*Task to carry out:*
Tally the lines of the listing that contain the word "next", then give the total and nothing else.

*The records:*
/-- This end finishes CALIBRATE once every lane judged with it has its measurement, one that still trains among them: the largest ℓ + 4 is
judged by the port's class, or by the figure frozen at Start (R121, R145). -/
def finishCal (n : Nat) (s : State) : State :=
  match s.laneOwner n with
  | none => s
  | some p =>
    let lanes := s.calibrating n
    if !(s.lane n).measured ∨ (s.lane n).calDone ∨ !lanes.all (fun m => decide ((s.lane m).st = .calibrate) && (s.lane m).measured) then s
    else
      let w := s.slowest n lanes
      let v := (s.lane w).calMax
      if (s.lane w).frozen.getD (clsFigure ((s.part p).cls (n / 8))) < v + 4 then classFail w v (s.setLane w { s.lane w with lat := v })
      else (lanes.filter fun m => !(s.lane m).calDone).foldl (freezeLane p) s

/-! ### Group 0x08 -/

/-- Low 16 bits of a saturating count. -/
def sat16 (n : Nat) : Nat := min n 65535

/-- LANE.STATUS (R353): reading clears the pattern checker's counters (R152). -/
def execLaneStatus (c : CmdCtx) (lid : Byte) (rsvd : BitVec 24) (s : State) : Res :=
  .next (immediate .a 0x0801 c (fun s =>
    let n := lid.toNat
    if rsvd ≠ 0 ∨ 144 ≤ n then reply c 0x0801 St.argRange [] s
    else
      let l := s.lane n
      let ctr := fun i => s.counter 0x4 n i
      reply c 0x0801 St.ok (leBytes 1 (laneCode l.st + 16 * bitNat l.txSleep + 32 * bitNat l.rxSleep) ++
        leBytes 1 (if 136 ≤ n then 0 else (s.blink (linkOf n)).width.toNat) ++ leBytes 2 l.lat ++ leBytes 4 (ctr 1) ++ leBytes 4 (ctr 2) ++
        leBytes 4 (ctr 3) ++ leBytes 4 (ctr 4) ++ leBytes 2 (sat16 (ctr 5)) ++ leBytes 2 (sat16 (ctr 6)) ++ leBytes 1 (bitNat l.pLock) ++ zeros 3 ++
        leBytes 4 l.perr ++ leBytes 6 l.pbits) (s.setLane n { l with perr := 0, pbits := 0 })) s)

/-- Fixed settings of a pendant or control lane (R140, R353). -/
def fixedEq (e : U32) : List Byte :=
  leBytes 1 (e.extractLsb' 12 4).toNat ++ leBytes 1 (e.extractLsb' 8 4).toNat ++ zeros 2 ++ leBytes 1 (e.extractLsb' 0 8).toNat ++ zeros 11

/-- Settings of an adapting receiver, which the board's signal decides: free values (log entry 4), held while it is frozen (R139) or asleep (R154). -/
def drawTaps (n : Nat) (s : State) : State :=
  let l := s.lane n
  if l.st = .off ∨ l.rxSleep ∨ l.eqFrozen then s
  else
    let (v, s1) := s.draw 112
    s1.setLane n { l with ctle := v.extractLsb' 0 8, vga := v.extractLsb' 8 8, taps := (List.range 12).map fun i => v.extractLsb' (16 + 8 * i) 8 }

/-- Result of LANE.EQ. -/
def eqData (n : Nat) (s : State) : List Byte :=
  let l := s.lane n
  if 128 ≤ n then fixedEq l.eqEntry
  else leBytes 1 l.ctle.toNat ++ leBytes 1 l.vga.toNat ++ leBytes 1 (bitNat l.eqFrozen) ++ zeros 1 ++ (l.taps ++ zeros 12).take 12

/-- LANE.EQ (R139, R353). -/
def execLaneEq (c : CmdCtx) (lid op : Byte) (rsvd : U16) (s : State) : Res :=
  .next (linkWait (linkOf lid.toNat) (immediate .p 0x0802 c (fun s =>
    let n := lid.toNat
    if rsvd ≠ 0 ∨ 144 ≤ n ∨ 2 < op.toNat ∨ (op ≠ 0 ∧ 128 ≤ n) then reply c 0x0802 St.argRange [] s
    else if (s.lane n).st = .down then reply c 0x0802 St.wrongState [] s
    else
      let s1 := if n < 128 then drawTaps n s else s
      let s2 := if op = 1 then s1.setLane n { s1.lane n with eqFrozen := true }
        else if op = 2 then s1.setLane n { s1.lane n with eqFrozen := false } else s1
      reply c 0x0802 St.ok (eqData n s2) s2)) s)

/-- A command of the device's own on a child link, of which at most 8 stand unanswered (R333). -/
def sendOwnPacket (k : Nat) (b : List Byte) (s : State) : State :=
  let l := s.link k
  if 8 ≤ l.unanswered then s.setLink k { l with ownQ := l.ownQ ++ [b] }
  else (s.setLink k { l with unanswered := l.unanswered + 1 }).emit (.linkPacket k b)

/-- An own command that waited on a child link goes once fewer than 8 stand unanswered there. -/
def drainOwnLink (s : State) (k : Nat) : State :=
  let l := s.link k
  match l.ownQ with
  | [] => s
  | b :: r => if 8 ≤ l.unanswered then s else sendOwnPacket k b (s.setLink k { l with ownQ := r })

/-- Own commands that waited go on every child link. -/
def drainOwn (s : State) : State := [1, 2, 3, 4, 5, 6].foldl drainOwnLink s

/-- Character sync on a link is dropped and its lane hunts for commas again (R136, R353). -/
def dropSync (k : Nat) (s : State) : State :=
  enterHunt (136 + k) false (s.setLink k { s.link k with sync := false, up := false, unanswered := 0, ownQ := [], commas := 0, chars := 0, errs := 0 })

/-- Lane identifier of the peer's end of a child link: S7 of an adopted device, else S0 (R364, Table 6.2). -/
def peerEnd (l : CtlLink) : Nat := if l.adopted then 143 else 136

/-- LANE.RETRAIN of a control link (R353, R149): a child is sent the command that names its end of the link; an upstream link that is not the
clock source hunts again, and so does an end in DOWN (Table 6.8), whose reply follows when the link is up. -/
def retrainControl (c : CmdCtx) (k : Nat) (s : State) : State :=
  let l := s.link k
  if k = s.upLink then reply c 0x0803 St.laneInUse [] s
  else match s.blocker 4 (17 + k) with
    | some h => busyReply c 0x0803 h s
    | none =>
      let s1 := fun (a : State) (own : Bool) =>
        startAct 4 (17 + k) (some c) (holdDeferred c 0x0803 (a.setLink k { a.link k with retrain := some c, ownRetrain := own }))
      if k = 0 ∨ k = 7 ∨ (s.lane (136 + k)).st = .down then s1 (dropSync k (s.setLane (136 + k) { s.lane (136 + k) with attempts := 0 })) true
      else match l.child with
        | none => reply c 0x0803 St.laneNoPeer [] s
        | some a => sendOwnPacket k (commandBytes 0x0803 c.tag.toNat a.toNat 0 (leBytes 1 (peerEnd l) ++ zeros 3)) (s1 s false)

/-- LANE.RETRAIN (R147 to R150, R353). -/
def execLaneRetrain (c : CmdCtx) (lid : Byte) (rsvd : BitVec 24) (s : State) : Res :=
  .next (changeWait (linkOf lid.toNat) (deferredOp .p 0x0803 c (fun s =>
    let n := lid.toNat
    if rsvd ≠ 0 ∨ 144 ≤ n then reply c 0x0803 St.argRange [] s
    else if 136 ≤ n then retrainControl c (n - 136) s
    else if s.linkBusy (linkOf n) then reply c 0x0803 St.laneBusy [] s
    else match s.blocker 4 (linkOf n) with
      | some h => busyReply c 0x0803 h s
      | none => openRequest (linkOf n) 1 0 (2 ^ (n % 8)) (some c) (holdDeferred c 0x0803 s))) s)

*Exercise result:*
3